**** Data under study

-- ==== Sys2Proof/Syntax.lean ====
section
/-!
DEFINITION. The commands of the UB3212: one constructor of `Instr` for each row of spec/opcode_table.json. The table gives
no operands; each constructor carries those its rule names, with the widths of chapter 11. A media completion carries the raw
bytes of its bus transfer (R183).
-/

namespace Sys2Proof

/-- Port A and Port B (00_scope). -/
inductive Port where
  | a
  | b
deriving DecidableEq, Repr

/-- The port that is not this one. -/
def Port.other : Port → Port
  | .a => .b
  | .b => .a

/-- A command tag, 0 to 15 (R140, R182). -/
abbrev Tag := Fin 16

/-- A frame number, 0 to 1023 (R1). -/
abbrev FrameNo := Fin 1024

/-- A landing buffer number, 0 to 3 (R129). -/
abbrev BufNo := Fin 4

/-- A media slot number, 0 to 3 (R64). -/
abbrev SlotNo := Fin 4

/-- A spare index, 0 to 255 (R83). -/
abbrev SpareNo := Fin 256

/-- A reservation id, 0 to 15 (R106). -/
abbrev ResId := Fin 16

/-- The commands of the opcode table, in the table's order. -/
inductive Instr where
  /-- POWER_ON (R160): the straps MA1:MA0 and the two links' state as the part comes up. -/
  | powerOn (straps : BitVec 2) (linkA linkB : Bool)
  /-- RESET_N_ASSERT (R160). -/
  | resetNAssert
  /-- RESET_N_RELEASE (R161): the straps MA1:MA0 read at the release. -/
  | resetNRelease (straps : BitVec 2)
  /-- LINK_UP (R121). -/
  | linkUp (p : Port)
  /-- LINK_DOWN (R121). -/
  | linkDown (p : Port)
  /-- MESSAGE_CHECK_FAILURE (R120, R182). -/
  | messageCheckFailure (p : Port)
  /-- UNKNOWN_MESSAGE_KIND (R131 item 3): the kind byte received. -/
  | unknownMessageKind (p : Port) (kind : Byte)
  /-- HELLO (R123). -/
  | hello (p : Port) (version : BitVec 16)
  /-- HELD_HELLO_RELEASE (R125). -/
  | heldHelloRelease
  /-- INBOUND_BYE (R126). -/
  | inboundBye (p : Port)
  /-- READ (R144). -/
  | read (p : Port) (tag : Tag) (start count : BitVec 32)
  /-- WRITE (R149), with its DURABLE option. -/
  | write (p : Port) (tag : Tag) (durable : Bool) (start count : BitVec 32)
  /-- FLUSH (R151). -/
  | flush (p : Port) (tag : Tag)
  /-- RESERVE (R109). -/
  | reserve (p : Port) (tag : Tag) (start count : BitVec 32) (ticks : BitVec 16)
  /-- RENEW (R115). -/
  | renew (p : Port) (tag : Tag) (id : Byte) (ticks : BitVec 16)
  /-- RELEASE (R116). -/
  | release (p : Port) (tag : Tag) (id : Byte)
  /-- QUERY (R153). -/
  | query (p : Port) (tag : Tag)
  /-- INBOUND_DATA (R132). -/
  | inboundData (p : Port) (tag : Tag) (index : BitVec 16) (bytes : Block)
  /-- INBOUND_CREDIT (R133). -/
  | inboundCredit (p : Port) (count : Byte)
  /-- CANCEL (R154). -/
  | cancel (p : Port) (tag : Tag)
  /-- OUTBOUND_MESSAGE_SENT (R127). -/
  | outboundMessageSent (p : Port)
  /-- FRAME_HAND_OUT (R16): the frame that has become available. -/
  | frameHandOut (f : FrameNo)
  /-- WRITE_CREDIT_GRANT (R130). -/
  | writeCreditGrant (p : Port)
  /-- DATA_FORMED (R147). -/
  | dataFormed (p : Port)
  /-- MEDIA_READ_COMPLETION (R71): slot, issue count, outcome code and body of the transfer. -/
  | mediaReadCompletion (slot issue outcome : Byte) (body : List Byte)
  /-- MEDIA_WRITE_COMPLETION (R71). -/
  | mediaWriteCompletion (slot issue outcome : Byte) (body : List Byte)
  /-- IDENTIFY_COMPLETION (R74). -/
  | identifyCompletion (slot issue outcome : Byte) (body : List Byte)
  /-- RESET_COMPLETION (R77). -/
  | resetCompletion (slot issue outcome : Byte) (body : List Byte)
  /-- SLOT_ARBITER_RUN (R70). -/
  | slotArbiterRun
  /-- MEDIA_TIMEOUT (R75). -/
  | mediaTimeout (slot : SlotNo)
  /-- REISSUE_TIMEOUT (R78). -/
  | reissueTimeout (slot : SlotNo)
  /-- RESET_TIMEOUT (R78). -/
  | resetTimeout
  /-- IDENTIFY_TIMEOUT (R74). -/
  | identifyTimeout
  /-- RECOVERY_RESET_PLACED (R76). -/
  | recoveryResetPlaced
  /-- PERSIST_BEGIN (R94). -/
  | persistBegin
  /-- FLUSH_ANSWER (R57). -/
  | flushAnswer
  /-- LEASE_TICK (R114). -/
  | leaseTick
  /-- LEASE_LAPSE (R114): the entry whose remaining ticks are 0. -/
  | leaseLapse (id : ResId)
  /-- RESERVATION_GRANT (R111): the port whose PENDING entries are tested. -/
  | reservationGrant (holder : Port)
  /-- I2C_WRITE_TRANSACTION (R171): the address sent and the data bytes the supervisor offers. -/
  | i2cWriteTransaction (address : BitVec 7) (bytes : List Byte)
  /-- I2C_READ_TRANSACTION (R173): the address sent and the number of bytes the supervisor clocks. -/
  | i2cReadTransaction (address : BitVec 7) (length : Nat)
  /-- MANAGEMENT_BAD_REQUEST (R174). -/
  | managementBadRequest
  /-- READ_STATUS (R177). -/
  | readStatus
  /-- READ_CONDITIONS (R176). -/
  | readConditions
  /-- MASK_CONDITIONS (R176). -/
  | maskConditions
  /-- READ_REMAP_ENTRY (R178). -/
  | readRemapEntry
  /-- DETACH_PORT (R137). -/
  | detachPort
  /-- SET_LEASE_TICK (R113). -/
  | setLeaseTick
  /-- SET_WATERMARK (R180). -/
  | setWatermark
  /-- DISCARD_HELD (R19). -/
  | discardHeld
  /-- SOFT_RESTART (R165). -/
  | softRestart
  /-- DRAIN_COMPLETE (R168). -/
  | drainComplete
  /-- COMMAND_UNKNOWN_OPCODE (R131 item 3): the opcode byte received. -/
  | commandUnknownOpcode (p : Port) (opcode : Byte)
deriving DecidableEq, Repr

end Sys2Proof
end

********

Repeat the data above exactly.

## Task answer
-- ==== Sys2Proof/Syntax.lean ====
section
/-!
DEFINITION. The commands of the UB3212: one constructor of `Instr` for each row of spec/opcode_table.json. The table gives
no operands; each constructor carries those its rule names, with the widths of chapter 11. A media completion carries the raw
bytes of its bus transfer (R183).
-/

namespace Sys2Proof

/-- Port A and Port B (00_scope). -/
inductive Port where
  | a
  | b
deriving DecidableEq, Repr

/-- The port that is not this one. -/
def Port.other : Port → Port
  | .a => .b
  | .b => .a

/-- A command tag, 0 to 15 (R140, R182). -/
abbrev Tag := Fin 16

/-- A frame number, 0 to 1023 (R1). -/
abbrev FrameNo := Fin 1024

/-- A landing buffer number, 0 to 3 (R129). -/
abbrev BufNo := Fin 4

/-- A media slot number, 0 to 3 (R64). -/
abbrev SlotNo := Fin 4

/-- A spare index, 0 to 255 (R83). -/
abbrev SpareNo := Fin 256

/-- A reservation id, 0 to 15 (R106). -/
abbrev ResId := Fin 16

/-- The commands of the opcode table, in the table's order. -/
inductive Instr where
  /-- POWER_ON (R160): the straps MA1:MA0 and the two links' state as the part comes up. -/
  | powerOn (straps : BitVec 2) (linkA linkB : Bool)
  /-- RESET_N_ASSERT (R160). -/
  | resetNAssert
  /-- RESET_N_RELEASE (R161): the straps MA1:MA0 read at the release. -/
  | resetNRelease (straps : BitVec 2)
  /-- LINK_UP (R121). -/
  | linkUp (p : Port)
  /-- LINK_DOWN (R121). -/
  | linkDown (p : Port)
  /-- MESSAGE_CHECK_FAILURE (R120, R182). -/
  | messageCheckFailure (p : Port)
  /-- UNKNOWN_MESSAGE_KIND (R131 item 3): the kind byte received. -/
  | unknownMessageKind (p : Port) (kind : Byte)
  /-- HELLO (R123). -/
  | hello (p : Port) (version : BitVec 16)
  /-- HELD_HELLO_RELEASE (R125). -/
  | heldHelloRelease
  /-- INBOUND_BYE (R126). -/
  | inboundBye (p : Port)
  /-- READ (R144). -/
  | read (p : Port) (tag : Tag) (start count : BitVec 32)
  /-- WRITE (R149), with its DURABLE option. -/
  | write (p : Port) (tag : Tag) (durable : Bool) (start count : BitVec 32)
  /-- FLUSH (R151). -/
  | flush (p : Port) (tag : Tag)
  /-- RESERVE (R109). -/
  | reserve (p : Port) (tag : Tag) (start count : BitVec 32) (ticks : BitVec 16)
  /-- RENEW (R115). -/
  | renew (p : Port) (tag : Tag) (id : Byte) (ticks : BitVec 16)
  /-- RELEASE (R116). -/
  | release (p : Port) (tag : Tag) (id : Byte)
  /-- QUERY (R153). -/
  | query (p : Port) (tag : Tag)
  /-- INBOUND_DATA (R132). -/
  | inboundData (p : Port) (tag : Tag) (index : BitVec 16) (bytes : Block)
  /-- INBOUND_CREDIT (R133). -/
  | inboundCredit (p : Port) (count : Byte)
  /-- CANCEL (R154). -/
  | cancel (p : Port) (tag : Tag)
  /-- OUTBOUND_MESSAGE_SENT (R127). -/
  | outboundMessageSent (p : Port)
  /-- FRAME_HAND_OUT (R16): the frame that has become available. -/
  | frameHandOut (f : FrameNo)
  /-- WRITE_CREDIT_GRANT (R130). -/
  | writeCreditGrant (p : Port)
  /-- DATA_FORMED (R147). -/
  | dataFormed (p : Port)
  /-- MEDIA_READ_COMPLETION (R71): slot, issue count, outcome code and body of the transfer. -/
  | mediaReadCompletion (slot issue outcome : Byte) (body : List Byte)
  /-- MEDIA_WRITE_COMPLETION (R71). -/
  | mediaWriteCompletion (slot issue outcome : Byte) (body : List Byte)
  /-- IDENTIFY_COMPLETION (R74). -/
  | identifyCompletion (slot issue outcome : Byte) (body : List Byte)
  /-- RESET_COMPLETION (R77). -/
  | resetCompletion (slot issue outcome : Byte) (body : List Byte)
  /-- SLOT_ARBITER_RUN (R70). -/
  | slotArbiterRun
  /-- MEDIA_TIMEOUT (R75). -/
  | mediaTimeout (slot : SlotNo)
  /-- REISSUE_TIMEOUT (R78). -/
  | reissueTimeout (slot : SlotNo)
  /-- RESET_TIMEOUT (R78). -/
  | resetTimeout
  /-- IDENTIFY_TIMEOUT (R74). -/
  | identifyTimeout
  /-- RECOVERY_RESET_PLACED (R76). -/
  | recoveryResetPlaced
  /-- PERSIST_BEGIN (R94). -/
  | persistBegin
  /-- FLUSH_ANSWER (R57). -/
  | flushAnswer
  /-- LEASE_TICK (R114). -/
  | leaseTick
  /-- LEASE_LAPSE (R114): the entry whose remaining ticks are 0. -/
  | leaseLapse (id : ResId)
  /-- RESERVATION_GRANT (R111): the port whose PENDING entries are tested. -/
  | reservationGrant (holder : Port)
  /-- I2C_WRITE_TRANSACTION (R171): the address sent and the data bytes the supervisor offers. -/
  | i2cWriteTransaction (address : BitVec 7) (bytes : List Byte)
  /-- I2C_READ_TRANSACTION (R173): the address sent and the number of bytes the supervisor clocks. -/
  | i2cReadTransaction (address : BitVec 7) (length : Nat)
  /-- MANAGEMENT_BAD_REQUEST (R174). -/
  | managementBadRequest
  /-- READ_STATUS (R177). -/
  | readStatus
  /-- READ_CONDITIONS (R176). -/
  | readConditions
  /-- MASK_CONDITIONS (R176). -/
  | maskConditions
  /-- READ_REMAP_ENTRY (R178). -/
  | readRemapEntry
  /-- DETACH_PORT (R137). -/
  | detachPort
  /-- SET_LEASE_TICK (R113). -/
  | setLeaseTick
  /-- SET_WATERMARK (R180). -/
  | setWatermark
  /-- DISCARD_HELD (R19). -/
  | discardHeld
  /-- SOFT_RESTART (R165). -/
  | softRestart
  /-- DRAIN_COMPLETE (R168). -/
  | drainComplete
  /-- COMMAND_UNKNOWN_OPCODE (R131 item 3): the opcode byte received. -/
  | commandUnknownOpcode (p : Port) (opcode : Byte)
deriving DecidableEq, Repr

end Sys2Proof
end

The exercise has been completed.